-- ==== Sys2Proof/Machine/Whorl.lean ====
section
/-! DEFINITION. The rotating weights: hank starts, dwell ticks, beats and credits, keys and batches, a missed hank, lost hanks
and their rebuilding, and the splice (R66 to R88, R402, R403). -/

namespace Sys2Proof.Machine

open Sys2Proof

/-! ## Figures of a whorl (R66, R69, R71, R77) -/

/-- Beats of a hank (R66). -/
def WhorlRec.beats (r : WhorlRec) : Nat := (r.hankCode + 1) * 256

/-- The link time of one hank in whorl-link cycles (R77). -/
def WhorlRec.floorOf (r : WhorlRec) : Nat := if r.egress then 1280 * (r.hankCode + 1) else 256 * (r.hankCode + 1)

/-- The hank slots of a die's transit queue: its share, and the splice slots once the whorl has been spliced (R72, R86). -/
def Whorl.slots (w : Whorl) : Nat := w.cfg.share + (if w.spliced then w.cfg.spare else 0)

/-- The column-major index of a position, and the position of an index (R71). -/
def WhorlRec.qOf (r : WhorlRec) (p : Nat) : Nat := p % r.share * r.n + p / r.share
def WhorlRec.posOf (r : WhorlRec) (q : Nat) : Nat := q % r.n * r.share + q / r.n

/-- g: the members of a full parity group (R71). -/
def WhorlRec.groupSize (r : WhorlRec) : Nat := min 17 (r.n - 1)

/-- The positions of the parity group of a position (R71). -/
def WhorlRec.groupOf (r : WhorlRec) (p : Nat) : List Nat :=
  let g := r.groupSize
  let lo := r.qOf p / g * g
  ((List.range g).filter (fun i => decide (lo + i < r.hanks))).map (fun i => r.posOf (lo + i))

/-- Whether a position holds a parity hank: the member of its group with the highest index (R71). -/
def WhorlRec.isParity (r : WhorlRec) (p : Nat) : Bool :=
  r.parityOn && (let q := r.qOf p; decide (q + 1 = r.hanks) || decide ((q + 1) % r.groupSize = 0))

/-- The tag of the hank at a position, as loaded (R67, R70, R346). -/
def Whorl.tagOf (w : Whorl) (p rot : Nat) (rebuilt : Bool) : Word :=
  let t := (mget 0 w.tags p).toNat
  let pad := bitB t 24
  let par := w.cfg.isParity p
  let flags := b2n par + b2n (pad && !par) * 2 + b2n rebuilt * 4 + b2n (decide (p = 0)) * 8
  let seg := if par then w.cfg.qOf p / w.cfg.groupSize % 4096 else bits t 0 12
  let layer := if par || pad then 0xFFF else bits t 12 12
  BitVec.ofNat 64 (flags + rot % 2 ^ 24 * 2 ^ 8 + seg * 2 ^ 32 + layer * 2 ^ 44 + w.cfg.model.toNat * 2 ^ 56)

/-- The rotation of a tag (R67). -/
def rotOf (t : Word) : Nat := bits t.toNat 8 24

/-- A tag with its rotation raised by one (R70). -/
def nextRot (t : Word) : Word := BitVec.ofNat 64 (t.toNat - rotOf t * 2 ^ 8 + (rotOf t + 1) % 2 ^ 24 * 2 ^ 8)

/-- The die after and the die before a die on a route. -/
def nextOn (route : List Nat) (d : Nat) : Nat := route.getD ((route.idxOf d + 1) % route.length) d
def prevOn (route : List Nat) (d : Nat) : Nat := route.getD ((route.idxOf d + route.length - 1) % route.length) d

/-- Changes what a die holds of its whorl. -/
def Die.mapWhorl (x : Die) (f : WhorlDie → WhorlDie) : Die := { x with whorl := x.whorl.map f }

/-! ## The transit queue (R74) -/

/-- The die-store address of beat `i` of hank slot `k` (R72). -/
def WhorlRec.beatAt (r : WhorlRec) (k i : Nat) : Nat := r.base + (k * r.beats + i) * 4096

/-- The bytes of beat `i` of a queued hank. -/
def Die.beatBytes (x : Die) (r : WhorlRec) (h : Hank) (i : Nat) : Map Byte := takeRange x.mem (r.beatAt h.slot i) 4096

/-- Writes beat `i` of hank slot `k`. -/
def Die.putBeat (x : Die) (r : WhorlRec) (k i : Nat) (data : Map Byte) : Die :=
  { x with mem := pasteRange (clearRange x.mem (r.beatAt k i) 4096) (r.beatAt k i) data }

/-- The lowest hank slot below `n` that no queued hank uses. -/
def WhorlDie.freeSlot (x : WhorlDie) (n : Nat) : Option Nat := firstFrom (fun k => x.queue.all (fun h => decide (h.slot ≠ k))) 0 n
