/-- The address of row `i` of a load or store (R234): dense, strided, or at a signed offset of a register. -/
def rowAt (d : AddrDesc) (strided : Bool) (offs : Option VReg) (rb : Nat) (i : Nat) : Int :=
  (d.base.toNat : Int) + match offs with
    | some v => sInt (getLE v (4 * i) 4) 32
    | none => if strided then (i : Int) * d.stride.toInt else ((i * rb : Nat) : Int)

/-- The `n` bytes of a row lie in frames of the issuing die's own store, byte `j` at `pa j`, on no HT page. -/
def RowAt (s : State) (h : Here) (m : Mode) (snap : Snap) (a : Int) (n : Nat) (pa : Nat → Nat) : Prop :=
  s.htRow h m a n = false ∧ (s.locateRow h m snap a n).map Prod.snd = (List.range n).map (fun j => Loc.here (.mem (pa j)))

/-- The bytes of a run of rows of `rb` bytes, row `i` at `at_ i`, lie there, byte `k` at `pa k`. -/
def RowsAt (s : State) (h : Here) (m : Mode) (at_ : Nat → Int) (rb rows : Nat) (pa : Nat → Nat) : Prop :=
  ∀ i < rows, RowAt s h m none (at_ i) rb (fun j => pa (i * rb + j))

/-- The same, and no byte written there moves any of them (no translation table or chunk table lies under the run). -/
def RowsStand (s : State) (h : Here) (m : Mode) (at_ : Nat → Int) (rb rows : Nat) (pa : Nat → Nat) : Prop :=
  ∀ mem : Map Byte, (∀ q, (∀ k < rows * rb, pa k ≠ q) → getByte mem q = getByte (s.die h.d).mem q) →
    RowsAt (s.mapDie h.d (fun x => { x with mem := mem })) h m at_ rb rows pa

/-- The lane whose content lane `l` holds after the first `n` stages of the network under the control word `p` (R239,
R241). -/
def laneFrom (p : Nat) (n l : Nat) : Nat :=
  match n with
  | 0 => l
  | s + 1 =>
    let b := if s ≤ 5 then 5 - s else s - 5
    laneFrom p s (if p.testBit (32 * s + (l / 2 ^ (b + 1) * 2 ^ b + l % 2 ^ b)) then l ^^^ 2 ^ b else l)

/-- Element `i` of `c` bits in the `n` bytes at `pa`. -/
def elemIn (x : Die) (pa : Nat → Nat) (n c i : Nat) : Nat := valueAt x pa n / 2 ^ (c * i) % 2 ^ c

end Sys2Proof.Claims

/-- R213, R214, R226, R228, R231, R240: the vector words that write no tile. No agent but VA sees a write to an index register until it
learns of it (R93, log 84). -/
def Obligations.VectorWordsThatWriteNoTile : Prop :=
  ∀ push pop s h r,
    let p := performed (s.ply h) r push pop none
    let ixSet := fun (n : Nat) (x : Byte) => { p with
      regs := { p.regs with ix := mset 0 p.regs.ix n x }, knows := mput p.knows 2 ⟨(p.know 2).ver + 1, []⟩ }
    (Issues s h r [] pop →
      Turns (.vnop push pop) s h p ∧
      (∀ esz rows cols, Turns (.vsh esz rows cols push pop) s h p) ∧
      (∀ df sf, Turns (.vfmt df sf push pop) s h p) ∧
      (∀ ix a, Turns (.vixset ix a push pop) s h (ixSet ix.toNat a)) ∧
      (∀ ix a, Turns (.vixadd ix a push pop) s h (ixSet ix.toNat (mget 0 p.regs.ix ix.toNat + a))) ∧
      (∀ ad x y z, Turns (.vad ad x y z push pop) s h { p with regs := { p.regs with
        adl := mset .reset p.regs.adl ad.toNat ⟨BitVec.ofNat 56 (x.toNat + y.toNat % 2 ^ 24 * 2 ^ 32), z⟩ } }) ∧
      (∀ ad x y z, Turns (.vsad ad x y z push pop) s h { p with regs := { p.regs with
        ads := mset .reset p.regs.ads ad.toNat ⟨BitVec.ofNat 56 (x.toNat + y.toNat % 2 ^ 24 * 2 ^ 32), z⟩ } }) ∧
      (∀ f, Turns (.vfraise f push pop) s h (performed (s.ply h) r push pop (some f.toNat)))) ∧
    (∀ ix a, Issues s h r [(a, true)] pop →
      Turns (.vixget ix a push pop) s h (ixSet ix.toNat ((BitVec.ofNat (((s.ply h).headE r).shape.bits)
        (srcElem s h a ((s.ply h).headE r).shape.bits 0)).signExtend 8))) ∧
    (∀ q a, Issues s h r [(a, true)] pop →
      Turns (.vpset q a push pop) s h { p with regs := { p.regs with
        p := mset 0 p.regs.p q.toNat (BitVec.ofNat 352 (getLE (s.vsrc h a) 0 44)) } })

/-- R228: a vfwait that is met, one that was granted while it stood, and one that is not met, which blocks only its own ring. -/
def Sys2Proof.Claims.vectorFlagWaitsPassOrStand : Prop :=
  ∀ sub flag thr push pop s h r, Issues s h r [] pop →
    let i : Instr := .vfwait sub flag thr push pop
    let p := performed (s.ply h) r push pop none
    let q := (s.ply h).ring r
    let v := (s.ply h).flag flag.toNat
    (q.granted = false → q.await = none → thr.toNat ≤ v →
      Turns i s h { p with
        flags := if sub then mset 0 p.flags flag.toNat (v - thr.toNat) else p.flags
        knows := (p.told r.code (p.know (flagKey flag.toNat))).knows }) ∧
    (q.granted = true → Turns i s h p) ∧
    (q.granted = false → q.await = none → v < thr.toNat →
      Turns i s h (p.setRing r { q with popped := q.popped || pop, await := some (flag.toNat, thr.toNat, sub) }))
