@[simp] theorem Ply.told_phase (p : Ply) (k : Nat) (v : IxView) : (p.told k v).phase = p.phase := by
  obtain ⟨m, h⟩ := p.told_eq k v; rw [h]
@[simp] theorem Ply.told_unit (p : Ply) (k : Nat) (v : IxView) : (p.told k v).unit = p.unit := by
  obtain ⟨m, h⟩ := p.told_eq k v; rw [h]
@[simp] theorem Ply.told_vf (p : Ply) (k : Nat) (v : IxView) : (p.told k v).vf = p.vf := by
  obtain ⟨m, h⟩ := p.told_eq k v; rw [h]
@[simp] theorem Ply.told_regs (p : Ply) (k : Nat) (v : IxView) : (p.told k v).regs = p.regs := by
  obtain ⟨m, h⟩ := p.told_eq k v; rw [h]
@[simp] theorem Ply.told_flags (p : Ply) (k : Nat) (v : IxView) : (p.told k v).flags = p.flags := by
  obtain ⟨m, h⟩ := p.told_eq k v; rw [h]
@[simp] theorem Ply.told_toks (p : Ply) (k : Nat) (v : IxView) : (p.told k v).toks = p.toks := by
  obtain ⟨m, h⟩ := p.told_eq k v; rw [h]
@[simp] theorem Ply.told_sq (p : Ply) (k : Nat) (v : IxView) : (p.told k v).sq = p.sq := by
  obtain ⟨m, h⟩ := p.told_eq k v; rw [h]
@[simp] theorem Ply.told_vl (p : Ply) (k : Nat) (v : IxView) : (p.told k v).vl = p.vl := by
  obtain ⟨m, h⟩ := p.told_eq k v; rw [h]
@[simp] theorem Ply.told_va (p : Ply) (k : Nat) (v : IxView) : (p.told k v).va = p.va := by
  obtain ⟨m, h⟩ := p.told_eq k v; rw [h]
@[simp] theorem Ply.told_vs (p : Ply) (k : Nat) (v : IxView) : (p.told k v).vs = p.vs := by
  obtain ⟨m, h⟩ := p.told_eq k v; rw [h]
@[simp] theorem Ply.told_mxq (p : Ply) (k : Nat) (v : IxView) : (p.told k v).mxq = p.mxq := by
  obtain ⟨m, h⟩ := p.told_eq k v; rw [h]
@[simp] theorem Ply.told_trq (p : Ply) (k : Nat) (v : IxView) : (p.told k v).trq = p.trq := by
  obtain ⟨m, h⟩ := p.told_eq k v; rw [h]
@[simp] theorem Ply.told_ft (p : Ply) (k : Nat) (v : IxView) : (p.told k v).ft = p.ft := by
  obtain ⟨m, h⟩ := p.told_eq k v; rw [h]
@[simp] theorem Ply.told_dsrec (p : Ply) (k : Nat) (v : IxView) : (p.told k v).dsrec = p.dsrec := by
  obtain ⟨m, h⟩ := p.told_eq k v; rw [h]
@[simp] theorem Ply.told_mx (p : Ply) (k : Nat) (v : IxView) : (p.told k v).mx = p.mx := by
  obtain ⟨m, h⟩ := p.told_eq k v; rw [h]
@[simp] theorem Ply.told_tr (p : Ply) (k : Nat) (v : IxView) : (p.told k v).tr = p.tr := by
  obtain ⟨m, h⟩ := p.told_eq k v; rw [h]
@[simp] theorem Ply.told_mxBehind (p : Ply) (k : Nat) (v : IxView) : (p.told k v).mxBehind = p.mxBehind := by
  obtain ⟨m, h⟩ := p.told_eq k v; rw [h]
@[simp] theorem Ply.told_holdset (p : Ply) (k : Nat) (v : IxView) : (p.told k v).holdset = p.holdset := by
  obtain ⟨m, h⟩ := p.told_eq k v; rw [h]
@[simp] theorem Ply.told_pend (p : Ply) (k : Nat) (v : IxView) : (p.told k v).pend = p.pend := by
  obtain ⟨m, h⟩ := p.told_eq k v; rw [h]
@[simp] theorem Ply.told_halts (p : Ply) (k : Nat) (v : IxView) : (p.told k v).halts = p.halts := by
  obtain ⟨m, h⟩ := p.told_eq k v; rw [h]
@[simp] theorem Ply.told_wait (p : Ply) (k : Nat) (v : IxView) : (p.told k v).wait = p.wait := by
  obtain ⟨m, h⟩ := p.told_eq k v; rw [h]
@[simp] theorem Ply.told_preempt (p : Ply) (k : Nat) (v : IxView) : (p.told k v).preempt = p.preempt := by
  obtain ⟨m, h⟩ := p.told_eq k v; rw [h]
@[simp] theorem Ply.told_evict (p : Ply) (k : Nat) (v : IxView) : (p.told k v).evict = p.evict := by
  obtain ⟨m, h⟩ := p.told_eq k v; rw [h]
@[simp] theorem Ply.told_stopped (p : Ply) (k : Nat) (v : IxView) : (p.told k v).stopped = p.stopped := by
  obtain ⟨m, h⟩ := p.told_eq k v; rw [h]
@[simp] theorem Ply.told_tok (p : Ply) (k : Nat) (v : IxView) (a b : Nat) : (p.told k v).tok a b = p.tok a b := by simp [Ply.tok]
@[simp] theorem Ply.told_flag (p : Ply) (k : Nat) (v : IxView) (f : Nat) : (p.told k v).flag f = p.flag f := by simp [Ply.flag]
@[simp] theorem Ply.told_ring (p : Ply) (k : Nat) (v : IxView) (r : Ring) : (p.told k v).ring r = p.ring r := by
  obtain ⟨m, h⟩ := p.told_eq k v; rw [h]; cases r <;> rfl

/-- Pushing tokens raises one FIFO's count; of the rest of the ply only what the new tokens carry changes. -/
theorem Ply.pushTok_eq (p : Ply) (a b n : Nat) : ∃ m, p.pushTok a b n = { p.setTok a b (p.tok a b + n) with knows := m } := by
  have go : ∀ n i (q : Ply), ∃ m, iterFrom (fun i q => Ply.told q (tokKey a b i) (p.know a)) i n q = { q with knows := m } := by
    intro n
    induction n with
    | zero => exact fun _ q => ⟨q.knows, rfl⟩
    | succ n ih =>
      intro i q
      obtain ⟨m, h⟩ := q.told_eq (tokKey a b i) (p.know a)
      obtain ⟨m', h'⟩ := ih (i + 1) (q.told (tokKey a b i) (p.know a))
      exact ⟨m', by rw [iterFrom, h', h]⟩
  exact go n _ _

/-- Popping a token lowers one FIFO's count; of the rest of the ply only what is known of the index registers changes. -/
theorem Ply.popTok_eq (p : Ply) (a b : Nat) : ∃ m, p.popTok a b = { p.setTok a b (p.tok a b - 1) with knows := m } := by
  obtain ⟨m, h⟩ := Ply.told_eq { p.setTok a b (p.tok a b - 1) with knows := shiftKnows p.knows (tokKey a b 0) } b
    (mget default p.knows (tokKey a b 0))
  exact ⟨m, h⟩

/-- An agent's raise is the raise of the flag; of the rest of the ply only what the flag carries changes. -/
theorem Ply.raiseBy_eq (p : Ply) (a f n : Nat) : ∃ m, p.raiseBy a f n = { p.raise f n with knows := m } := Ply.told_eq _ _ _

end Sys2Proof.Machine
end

----

ACTIVITY ::
Only those lines of the entries above that run from the line containing "p.toks := by" to the line containing "p.holdset := by", both included, should be transcribed exactly.

WRITTEN ANSWER ::
@[simp] theorem Ply.told_toks (p : Ply) (k : Nat) (v : IxView) : (p.told k v).toks = p.toks := by
  obtain ⟨m, h⟩ := p.told_eq k v; rw [h]
@[simp] theorem Ply.told_sq (p : Ply) (k : Nat) (v : IxView) : (p.told k v).sq = p.sq := by
  obtain ⟨m, h⟩ := p.told_eq k v; rw [h]
@[simp] theorem Ply.told_vl (p : Ply) (k : Nat) (v : IxView) : (p.told k v).vl = p.vl := by
  obtain ⟨m, h⟩ := p.told_eq k v; rw [h]
@[simp] theorem Ply.told_va (p : Ply) (k : Nat) (v : IxView) : (p.told k v).va = p.va := by
  obtain ⟨m, h⟩ := p.told_eq k v; rw [h]
@[simp] theorem Ply.told_vs (p : Ply) (k : Nat) (v : IxView) : (p.told k v).vs = p.vs := by
  obtain ⟨m, h⟩ := p.told_eq k v; rw [h]
@[simp] theorem Ply.told_mxq (p : Ply) (k : Nat) (v : IxView) : (p.told k v).mxq = p.mxq := by
  obtain ⟨m, h⟩ := p.told_eq k v; rw [h]
@[simp] theorem Ply.told_trq (p : Ply) (k : Nat) (v : IxView) : (p.told k v).trq = p.trq := by
  obtain ⟨m, h⟩ := p.told_eq k v; rw [h]
@[simp] theorem Ply.told_ft (p : Ply) (k : Nat) (v : IxView) : (p.told k v).ft = p.ft := by
  obtain ⟨m, h⟩ := p.told_eq k v; rw [h]
@[simp] theorem Ply.told_dsrec (p : Ply) (k : Nat) (v : IxView) : (p.told k v).dsrec = p.dsrec := by
  obtain ⟨m, h⟩ := p.told_eq k v; rw [h]
@[simp] theorem Ply.told_mx (p : Ply) (k : Nat) (v : IxView) : (p.told k v).mx = p.mx := by
  obtain ⟨m, h⟩ := p.told_eq k v; rw [h]
@[simp] theorem Ply.told_tr (p : Ply) (k : Nat) (v : IxView) : (p.told k v).tr = p.tr := by
  obtain ⟨m, h⟩ := p.told_eq k v; rw [h]
@[simp] theorem Ply.told_mxBehind (p : Ply) (k : Nat) (v : IxView) : (p.told k v).mxBehind = p.mxBehind := by
  obtain ⟨m, h⟩ := p.told_eq k v; rw [h]
@[simp] theorem Ply.told_holdset (p : Ply) (k : Nat) (v : IxView) : (p.told k v).holdset = p.holdset := by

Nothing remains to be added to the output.